The Marshall Foundation is Arizona's oldest private foundation, established in 1930 by Louise Foucar Marshall and operating from 814 E. University Blvd. in Tucson — directly adjacent to the University of Arizona campus. Its funding model is unusual and consequential: rather than relying on external donations or investment endowments, the foundation generates operating income from its ownership and management of Main Gate Square, a retail and dining district beside the UA campus. This asset-based structure makes Marshall one of the most stable and predictable grantmakers in Southern Arizona, largely insulated from stock market volatility and donor cycles.

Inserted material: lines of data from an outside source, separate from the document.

-- ==== Sys2Proof/Certificates/Slice0/Obligations.lean ====
section
/-! DEFINITION. The statements for the provers. -/

open Sys2Proof Sys2Proof.Machine Sys2Proof.Safety

/-! ## The queue of commands -/

/-- The command at the front of the queue is executed on the state with the queue's rest. -/
def Obligations.StepRunsFront : Prop :=
  ∀ (c : Instr) (rest : List Instr) (s : State), s.pending = c :: rest → step s = exec c { s with pending := rest }

/-- On an empty queue one core-clock cycle passes and nothing else happens: the model's choice (log entry 2). -/
def Obligations.EmptyQueueIdles : Prop :=
  ∀ s : State, s.pending = [] → step s = .next { s with clk := s.clk + 1 }

/-- No command changes the queue: a step takes its front and leaves the rest as it stands. -/
def Obligations.StepKeepsQueue : Prop :=
  ∀ (c : Instr) (rest : List Instr) (s t : State), s.pending = c :: rest → step s = .next t → t.pending = rest

/-! ## Memory's canonical form -/

/-- Every step keeps the memory list canonical: addresses strictly rising, no byte listed that an unlisted address
reads as. -/
def Obligations.StepKeepsMemory : Prop := ∀ s t : State, MemOk s → step s = .next t → MemOk t

/-- The state right after the input voltage is applied: memory canonical with nothing listed, no core running, no command
waiting, the rails off, and registers with the cold values that the spec gives them (00 R16, R18, 17 R562). The pins'
straps and the fuses' values are the model's (log entries 12 and 13). -/
def Obligations.ResetStateHoldsColdValues : Prop :=
  let s := State.reset
  MemOk s ∧ s.mem = [] ∧ s.pending = [] ∧ (∀ c, (s.core c).run = .idle) ∧ s.hearth.rails = 0 ∧ s.pins.pwrGood = false ∧
  (∀ (r : Reg) (i : Nat) (f : FieldRow), f ∈ (regRow r).rows → fieldAt s r i f = f.cold % 2 ^ (f.hi + 1 - f.lo)) ∧
  s.get F.klnFrameCtl_period_us = 160 ∧ s.get F.klnUsable_usable_ns = 154000 ∧ s.get F.hrtVcore_die0_mv = 750 ∧
  s.get F.hrtStat_phases = 48 ∧ s.get F.conThermCtl_trip_c = 110 ∧ s.get F.hrtWaveCtl_pre = 8192 ∧
  s.get F.secBootStat_state = 0 ∧ s.get F.mirStat_state = 0

/-! ## Integer instructions (03 R113, R114, R120-R124) -/

/-- Register operations: g[rd] and the next state of the two-operand operations, of the counts of bits, the extensions of
the low word and the shifts by an immediate (03 R120), and of the halves of a product (03 R122). -/
def Obligations.RegisterOperationsCompute : Prop :=
  (∀ (c : CoreId) (w : Word32) (s : State), issues c w s = true → fld w 11 6 = 0 →
    let a := reads s c (raOf w)
    let b := reads s c (rbOf w)
    let out := fun v : Word64 => Host.Outcome.next (ρ := Refusal) (φ := Fault) (wroteG c (rdOf w) v s)
    exec (.add c w) s = out (BitVec.ofNat 64 (a.toNat + b.toNat)) ∧
    exec (.sub c w) s = out (BitVec.ofInt 64 (a.toInt - b.toInt)) ∧
    exec (.and c w) s = out (a &&& b) ∧
    exec (.or c w) s = out (a ||| b) ∧
    exec (.xor c w) s = out (a ^^^ b) ∧
    exec (.andn c w) s = out (a &&& ~~~b) ∧
    exec (.slt c w) s = out (if a.toInt < b.toInt then 1 else 0) ∧
    exec (.sltu c w) s = out (if a.toNat < b.toNat then 1 else 0) ∧
    exec (.sll c w) s = out (BitVec.ofNat 64 (a.toNat * 2 ^ (b.toNat % 64))) ∧
    exec (.srl c w) s = out (BitVec.ofNat 64 (a.toNat / 2 ^ (b.toNat % 64))) ∧
    exec (.sra c w) s = out (BitVec.ofInt 64 (a.toInt / 2 ^ (b.toNat % 64))) ∧
    exec (.min c w) s = out (if a.toInt ≤ b.toInt then a else b) ∧
    exec (.max c w) s = out (if b.toInt ≤ a.toInt then a else b) ∧
    exec (.minu c w) s = out (if a.toNat ≤ b.toNat then a else b) ∧
    exec (.maxu c w) s = out (if b.toNat ≤ a.toNat then a else b)) ∧
  (∀ (c : CoreId) (w : Word32) (s : State), issues c w s = true → fld w 11 6 = 0 → rbOf w = 0 →
    let a := reads s c (raOf w)
    let out := fun v : Word64 => Host.Outcome.next (ρ := Refusal) (φ := Fault) (wroteG c (rdOf w) v s)
    exec (.clz c w) s = out (if a = 0 then 64 else BitVec.ofNat 64 (63 - Nat.log2 a.toNat)) ∧
    (a = 0 → exec (.ctz c w) s = out 64) ∧
    (∀ n : Nat, n < 64 → a.toNat.testBit n = true → (∀ m : Nat, m < n → a.toNat.testBit m = false) →
      exec (.ctz c w) s = out (BitVec.ofNat 64 n)) ∧
    exec (.popc c w) s = out (BitVec.ofNat 64 ((List.range 64).filter (fun i => a.toNat.testBit i)).length) ∧
    exec (.sextw c w) s = out ((a.setWidth 32).signExtend 64) ∧
    exec (.zextw c w) s = out ((a.setWidth 32).setWidth 64)) ∧
  (∀ (c : CoreId) (w : Word32) (s : State), issues c w s = true → rbOf w = 0 →
    let a := reads s c (raOf w)
    let n := fld w 11 6
    let out := fun v : Word64 => Host.Outcome.next (ρ := Refusal) (φ := Fault) (wroteG c (rdOf w) v s)
    exec (.slli c w) s = out (BitVec.ofNat 64 (a.toNat * 2 ^ n)) ∧
    exec (.srli c w) s = out (BitVec.ofNat 64 (a.toNat / 2 ^ n)) ∧
    exec (.srai c w) s = out (BitVec.ofInt 64 (a.toInt / 2 ^ n))) ∧
  (∀ (c : CoreId) (w : Word32) (s : State), issues c w s = true →
    let a := reads s c (raOf w)
    let b := reads s c (rbOf w)
    let out := fun v : Word64 => Host.Outcome.next (ρ := Refusal) (φ := Fault) (wroteG c (rdOf w) v s)
    exec (.mul c w) s = out (BitVec.ofNat 64 (a.toNat * b.toNat)) ∧
    exec (.mulh c w) s = out (BitVec.ofInt 64 (a.toInt * b.toInt / 2 ^ 64)) ∧
    exec (.mulhu c w) s = out (BitVec.ofNat 64 (a.toNat * b.toNat / 2 ^ 64)))

/-- The immediate operations: g[rd] and the next state of each, on 64 bits with no trap (03 R121). -/
def Obligations.ImmediateOperationsCompute : Prop :=
  ∀ (c : CoreId) (w : Word32) (s : State), issues c w s = true →
    let a := reads s c (raOf w)
    let k := fld w 16 0
    let z : Word64 := BitVec.ofNat 64 k
    let i : Int := if k < 2 ^ 16 then (k : Int) else (k : Int) - 2 ^ 17
    let out := fun v : Word64 => Host.Outcome.next (ρ := Refusal) (φ := Fault) (wroteG c (rdOf w) v s)
    exec (.addi c w) s = out (BitVec.ofInt 64 (a.toInt + i)) ∧
    exec (.andi c w) s = out (a &&& z) ∧
    exec (.ori c w) s = out (a ||| z) ∧
    exec (.xori c w) s = out (a ^^^ z) ∧
    exec (.lsi c w) s = out (BitVec.ofNat 64 (a.toNat * 2 ^ 17) ||| z) ∧
    exec (.slti c w) s = out (if a.toInt < i then 1 else 0) ∧
    (raOf w = 0 → exec (.lui c w) s = out (BitVec.ofInt 64 (i * 2 ^ 17)))

/-- A divide by a divisor other than zero starts, the core goes on, and DIVIDE_COMPLETE writes the quotient or the
remainder to g[rd]; g0 stays 0. The quotient is truncated and the remainder takes the dividend's sign. A divisor of zero
raises cause 0x09 and writes nothing (03 R122, R123, 04 R173). -/
def Obligations.DividesCompleteOrTrap : Prop :=
  ((∀ (c : CoreId) (w : Word32) (s : State), issues c w s = true → reads s c (rbOf w) ≠ 0 →
    let a := reads s c (raOf w)
    let b := reads s c (rbOf w)
    let out := fun v : Word64 => Host.Outcome.next (ρ := Refusal) (φ := Fault)
      (retired c (s.updSc c (fun k => { k with divide := some ⟨BitVec.ofNat 5 (rdOf w), v⟩ })))
    exec (.div c w) s = out (BitVec.ofInt 64 (a.toInt.tdiv b.toInt)) ∧
    exec (.divu c w) s = out (BitVec.ofNat 64 (a.toNat / b.toNat)) ∧
    exec (.rem c w) s = out (BitVec.ofInt 64 (a.toInt.tmod b.toInt)) ∧
    exec (.remu c w) s = out (BitVec.ofNat 64 (a.toNat % b.toNat))) ∧
  (∀ (c : CoreId) (d : Divide) (s : State), (scalar s c).divide = some d →
    ∃ t, exec (.divideComplete c) s = .next t ∧ (scalar t c).divide = none ∧
      (d.rd ≠ 0 → mget (scalar t c).g d.rd.toNat 0 = d.value) ∧ (d.rd = 0 → (scalar t c).g = (scalar s c).g))) ∧
  (∀ (c : CoreId) (w : Word32) (s : State), issues c w s = true → reads s c (rbOf w) = 0 →
    let out := Host.Outcome.next (ρ := Refusal) (φ := Fault) ((takeFault c ⟨9, 0⟩ s).updCore c (fun k => { k with step := false }))
    exec (.div c w) s = out ∧ exec (.divu c w) s = out ∧ exec (.rem c w) s = out ∧ exec (.remu c w) s = out)

/-! ## Program order (03 R127, R128, R149, R150) -/

/-- Where an instruction that retires leaves the pc: at the branch's target after its delay slot; outside one, at the start
of loop 1, or else of loop 0, where that loop ends with passes left, and 4 on otherwise; each loop that ends counts down. `lpset` starts loop fld[22] over the imm17 instructions
after it with the low word of g[ra] as its count, and a count of zero goes past the body (03 R127, R149, R150). -/
def Obligations.NextOffsetFollowsLoops : Prop :=
  (∀ (c : CoreId) (s : State), let k := scalar s c
    (∀ b : Slot, k.slot = some b → (scalar (retired c s) c).pc = b.target.getD (k.pc + 4) ∧ (scalar (retired c s) c).slot = none) ∧
    (k.slot = none →
      let lc1 := mget k.lc 1 0
      let lc0 := mget k.lc 0 0
      let end1 := lc1 ≠ 0 ∧ k.pc = mget k.le 1 0
      let again1 := end1 ∧ lc1 - 1 ≠ 0
      let end0 := ¬again1 ∧ lc0 ≠ 0 ∧ k.pc = mget k.le 0 0
      let again0 := end0 ∧ lc0 - 1 ≠ 0
      (again1 → (scalar (retired c s) c).pc = mget k.ls 1 0) ∧
      (again0 → (scalar (retired c s) c).pc = mget k.ls 0 0) ∧
      (¬again1 → ¬again0 → (scalar (retired c s) c).pc = k.pc + 4) ∧
      (end1 → mget (scalar (retired c s) c).lc 1 0 = lc1 - 1) ∧ (¬end1 → mget (scalar (retired c s) c).lc 1 0 = lc1) ∧
      (end0 → mget (scalar (retired c s) c).lc 0 0 = lc0 - 1) ∧ (¬end0 → mget (scalar (retired c s) c).lc 0 0 = lc0)) ∧
    (∀ t : Option (BitVec 48), (scalar (branched c t s) c).pc = k.pc + 4 ∧
      (scalar (branched c t s) c).slot = some ⟨k.pc, t, k.shadow⟩)) ∧
  (∀ (c : CoreId) (w : Word32) (s : State), issuesControl c w s = true → fld w 26 23 = 0 → fld w 16 0 ≠ 0 →
    let k := scalar s c
    let i := fld w 22 22
    let n : Word32 := (reads s c (raOf w)).setWidth 32
    let last := k.pc + BitVec.ofNat 48 (4 * fld w 16 0)
    (k.setLoop i (k.pc + 4) last n).badNest = false →
    ∃ t, exec (.lpset c w) s = .next t ∧ mget (scalar t c).ls i 0 = k.pc + 4 ∧ mget (scalar t c).le i 0 = last ∧
      mget (scalar t c).lc i 0 = n ∧ (scalar t c).pc = (if n = 0 then last + 4 else k.pc + 4) ∧ onlyCore c s t)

The mission — "transform lives by fostering equitable access to education" — functions as a hard filter, not aspirational language. Every successful grantee draws a clear line between their work and educational access for underserved populations in Pima County. The four funding priority areas (Early Childhood to Graduate Education; Wraparound Services in Support of Education; University of Arizona Programs and Projects; University of Arizona Scholarships) are mutually exclusive application tracks; selecting the right one is as strategic as the proposal itself. Organizations that force-fit their work into the wrong category invite rejection regardless of program quality.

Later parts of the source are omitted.